A 69-Year-Old Man With Stage 4 Hepatocellular Carcinoma - Episode 5

Additional Second- and Third-Line Treatment Options in HCC

Anthony El-Khoueiry, MD: Lastly, to consider second- and third-line options, we know that both nivolumab and pembrolizumab are anti–PD-1 antibodies and have accelerated approval as single agents in second-line post-sorafenib HCC [hepatocellular carcinoma]. Those accelerated approvals in the post-sorafenib era were based on single-agent activity with response rates in the 15%-to-20% range for both of these agents with durable responses.
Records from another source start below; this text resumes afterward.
-- ==== Sys2Proof/Machine/Operands.lean ====
section
/-! DEFINITION. What the operands stand for: the `MADCTL` argument's flags (spec/30_encoding.md R78), the colour sample's
fields and the pixel they decode to (R82; spec/42_pixel_pipeline.md R175), and the place on the panel of a cursor
(R172 to R176; spec/20_memory.md R52). The 16-bit arguments and the samples are put together by Sys2Proof/Decode.lean. -/

namespace Sys2Proof.Machine

/-! ### The orientation argument -/

/-- Take the three flags from the `MADCTL` argument at the bits `MADCTL_BITS` names; the others are ignored (R78, R145). -/
def State.setOrientationFrom (s : State) (a : Byte) : State :=
  s.setOrientation
    (a.getLsb s.cfg.madctlBits.swap) (a.getLsb s.cfg.madctlBits.hmirror) (a.getLsb s.cfg.madctlBits.vmirror)

/-! ### The colour sample -/

/-- A normalized 4-channel pixel. -/
structure Pixel where
  r : Byte
  g : Byte
  b : Byte
  a : Byte
deriving DecidableEq, Repr

/-- `r5`, bits 15:11 of the sample (R82). -/
def sampleR5 (s : Word) : BitVec 5 := s.extractLsb' 11 5

/-- `g6`, bits 10:5 of the sample (R82). -/
def sampleG6 (s : Word) : BitVec 6 := s.extractLsb' 5 6

/-- `b5`, bits 4:0 of the sample (R82). -/
def sampleB5 (s : Word) : BitVec 5 := s.extractLsb' 0 5

/-- `Decode565(s)` (R175): each field placed in the high bits of its channel, the low bits zero (D22), full opacity (D15). -/
def decode565 (s : Word) : Pixel where
  r := (sampleR5 s).setWidth 8 * 8#8
  g := (sampleG6 s).setWidth 8 * 4#8
  b := (sampleB5 s).setWidth 8 * 8#8
  a := 0xFF#8

/-- Byte `i` of the pixel of sample `s` written at `off`: the channel that `PIXEL_LAYOUT` puts there (R53), or the free value
where it puts none (notes/assumptions/4.md). -/
def pixelByte (c : Config) (off : Int) (s : Word) (i : Nat) : Byte :=
  if i = c.pixelLayout.r then (decode565 s).r
  else if i = c.pixelLayout.g then (decode565 s).g
  else if i = c.pixelLayout.b then (decode565 s).b
  else if i = c.pixelLayout.a then (decode565 s).a
  else c.paddingByte off s i

/-- The `PIXEL_SIZE` bytes of a pixel in the framebuffer, lowest offset first (R51, R53). -/
def pixelBytes (c : Config) (off : Int) (s : Word) : List Byte := (List.range c.pixelSize).map (pixelByte c off s)

/-! ### The place on the panel -/

/-- Mirroring "a value `v` on an axis of size `S` means `v' = S - 1 - v`", on ℤ (R174, D8). -/
def mirrored (flag : Bool) (size : Nat) (v : Int) : Int :=
  if flag then ((size : Int) - 1) - v else v

/-- `Orient(c, p)` (R172, R173): the axis size is that of the device axis the result feeds (R174, D7). A coordinate
off the panel is not clipped: R230's remark that page rows from 0xFFE0 up are never written, which can fail on a panel with `W`
or `H` of 65504 or more, in either orientation, is left aside there (notes/assumptions/16.md). -/
def State.orient (s : State) (c p : Int) : Int × Int :=
  if s.swap then (mirrored s.hmirror s.cfg.width p, mirrored s.vmirror s.cfg.height c)
  else (mirrored s.hmirror s.cfg.width c, mirrored s.vmirror s.cfg.height p)

/-- The device coordinates the cursor stands for now. -/
def State.cursorPoint (s : State) : Int × Int := s.orient s.activeColumn.toNat s.activePage.toNat

/-- A square on ℤ. -/
def square (v : Int) : Int := v * v

/-- `InMask(x, y)` (R176): inside or on the circle of `radius` about `(radius, radius)`, on ℤ. -/
def inMask (c : Config) (p : Int × Int) : Bool :=
  decide (square (p.1 - radius c) + square (p.2 - radius c) ≤ square (radius c))

/-- `off(x, y) = (y * W + x) * PIXEL_SIZE`, on ℤ (R52). -/
def pixelOffset (c : Config) (p : Int × Int) : Int := (p.2 * c.width + p.1) * c.pixelSize

/-- `cursor + 1 > end` on ℤ reloads the axis from `start` and carries; otherwise the cursor goes up by one (R178, R179,
R180). Answers the new cursor and whether it carries into the other axis. -/
def nextOnAxis (cur first last : Word) : Word × Bool :=
  if cur.toNat + 1 > last.toNat then (first, true) else (cur + 1#16, false)

end Sys2Proof.Machine
end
One of the challenges, though, is that the KEYNOTE-240 phase 3 study, which was the validation study for pembrolizumab post sorafenib and randomized patients to pembrolizumab versus placebo, was not statistically significant. It did not reach statistical significance as far as overall survival. The study had shared end points, coprimary end points of overall survival and PFS [progression-free survival] and had multiple interim looks.
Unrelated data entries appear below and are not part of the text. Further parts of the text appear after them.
/-! ### pushArgument -/

@[simp] theorem State.pushArgument_cfg (b : Byte) : (s.pushArgument b).cfg = s.cfg := rfl
@[simp] theorem State.pushArgument_mode (b : Byte) : (s.pushArgument b).mode = s.mode := rfl
@[simp] theorem State.pushArgument_commandCode (b : Byte) : (s.pushArgument b).commandCode = s.commandCode := rfl
@[simp] theorem State.pushArgument_commandSize (b : Byte) : (s.pushArgument b).commandSize = s.commandSize := rfl
@[simp] theorem State.pushArgument_commandIndex (b : Byte) : (s.pushArgument b).commandIndex = s.commandIndex + 1 := rfl
@[simp] theorem State.pushArgument_commandBuf (b : Byte) : (s.pushArgument b).commandBuf = s.commandBuf.setIfInBounds s.commandIndex b := rfl
@[simp] theorem State.pushArgument_ramWrite (b : Byte) : (s.pushArgument b).ramWrite = s.ramWrite := rfl
@[simp] theorem State.pushArgument_columnStart (b : Byte) : (s.pushArgument b).columnStart = s.columnStart := rfl
@[simp] theorem State.pushArgument_columnEnd (b : Byte) : (s.pushArgument b).columnEnd = s.columnEnd := rfl
@[simp] theorem State.pushArgument_pageStart (b : Byte) : (s.pushArgument b).pageStart = s.pageStart := rfl
@[simp] theorem State.pushArgument_pageEnd (b : Byte) : (s.pushArgument b).pageEnd = s.pageEnd := rfl
@[simp] theorem State.pushArgument_activeColumn (b : Byte) : (s.pushArgument b).activeColumn = s.activeColumn := rfl
@[simp] theorem State.pushArgument_activePage (b : Byte) : (s.pushArgument b).activePage = s.activePage := rfl
@[simp] theorem State.pushArgument_swap (b : Byte) : (s.pushArgument b).swap = s.swap := rfl
@[simp] theorem State.pushArgument_hmirror (b : Byte) : (s.pushArgument b).hmirror = s.hmirror := rfl
@[simp] theorem State.pushArgument_vmirror (b : Byte) : (s.pushArgument b).vmirror = s.vmirror := rfl
@[simp] theorem State.pushArgument_fb (b : Byte) : (s.pushArgument b).fb = s.fb := rfl
@[simp] theorem State.pushArgument_outputs (b : Byte) : (s.pushArgument b).outputs = s.outputs := rfl
@[simp] theorem State.pushArgument_inbox (b : Byte) : (s.pushArgument b).inbox = s.inbox := rfl

/-! ### setColumnWindow -/

@[simp] theorem State.setColumnWindow_cfg (x y : Word) : (s.setColumnWindow x y).cfg = s.cfg := rfl
@[simp] theorem State.setColumnWindow_mode (x y : Word) : (s.setColumnWindow x y).mode = s.mode := rfl
@[simp] theorem State.setColumnWindow_commandCode (x y : Word) : (s.setColumnWindow x y).commandCode = s.commandCode := rfl
@[simp] theorem State.setColumnWindow_commandSize (x y : Word) : (s.setColumnWindow x y).commandSize = s.commandSize := rfl
@[simp] theorem State.setColumnWindow_commandIndex (x y : Word) : (s.setColumnWindow x y).commandIndex = s.commandIndex := rfl
@[simp] theorem State.setColumnWindow_commandBuf (x y : Word) : (s.setColumnWindow x y).commandBuf = s.commandBuf := rfl
@[simp] theorem State.setColumnWindow_ramWrite (x y : Word) : (s.setColumnWindow x y).ramWrite = s.ramWrite := rfl
@[simp] theorem State.setColumnWindow_columnStart (x y : Word) : (s.setColumnWindow x y).columnStart = x := rfl
@[simp] theorem State.setColumnWindow_columnEnd (x y : Word) : (s.setColumnWindow x y).columnEnd = y := rfl
@[simp] theorem State.setColumnWindow_pageStart (x y : Word) : (s.setColumnWindow x y).pageStart = s.pageStart := rfl
@[simp] theorem State.setColumnWindow_pageEnd (x y : Word) : (s.setColumnWindow x y).pageEnd = s.pageEnd := rfl
@[simp] theorem State.setColumnWindow_activeColumn (x y : Word) : (s.setColumnWindow x y).activeColumn = x := rfl
@[simp] theorem State.setColumnWindow_activePage (x y : Word) : (s.setColumnWindow x y).activePage = s.activePage := rfl
@[simp] theorem State.setColumnWindow_swap (x y : Word) : (s.setColumnWindow x y).swap = s.swap := rfl
@[simp] theorem State.setColumnWindow_hmirror (x y : Word) : (s.setColumnWindow x y).hmirror = s.hmirror := rfl
@[simp] theorem State.setColumnWindow_vmirror (x y : Word) : (s.setColumnWindow x y).vmirror = s.vmirror := rfl
@[simp] theorem State.setColumnWindow_fb (x y : Word) : (s.setColumnWindow x y).fb = s.fb := rfl
@[simp] theorem State.setColumnWindow_outputs (x y : Word) : (s.setColumnWindow x y).outputs = s.outputs := rfl
@[simp] theorem State.setColumnWindow_inbox (x y : Word) : (s.setColumnWindow x y).inbox = s.inbox := rfl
A lot of the study was spent on that—to meet statistical significance, the P value had to be below .0174—and the P value was actually just above that at .02. Even though the curve separated, the median OS [overall survival] with pembrolizumab was 13 months, and with placebo it was 10 months, so we know there was clinical activity for pembrolizumab. It did not reach statistical positivity, statistical significance, and therefore is a negative trial by definition.

To complicate things further, it’s important to note that if a patient is treated with atezolizumab and bevacizumab, it would not make sense to go to nivolumab or pembrolizumab because the patient already progressed on anti–PD-L1 therapy, and we have no evidence that switching to anti–PD-1 therapy would actually have activity in that setting.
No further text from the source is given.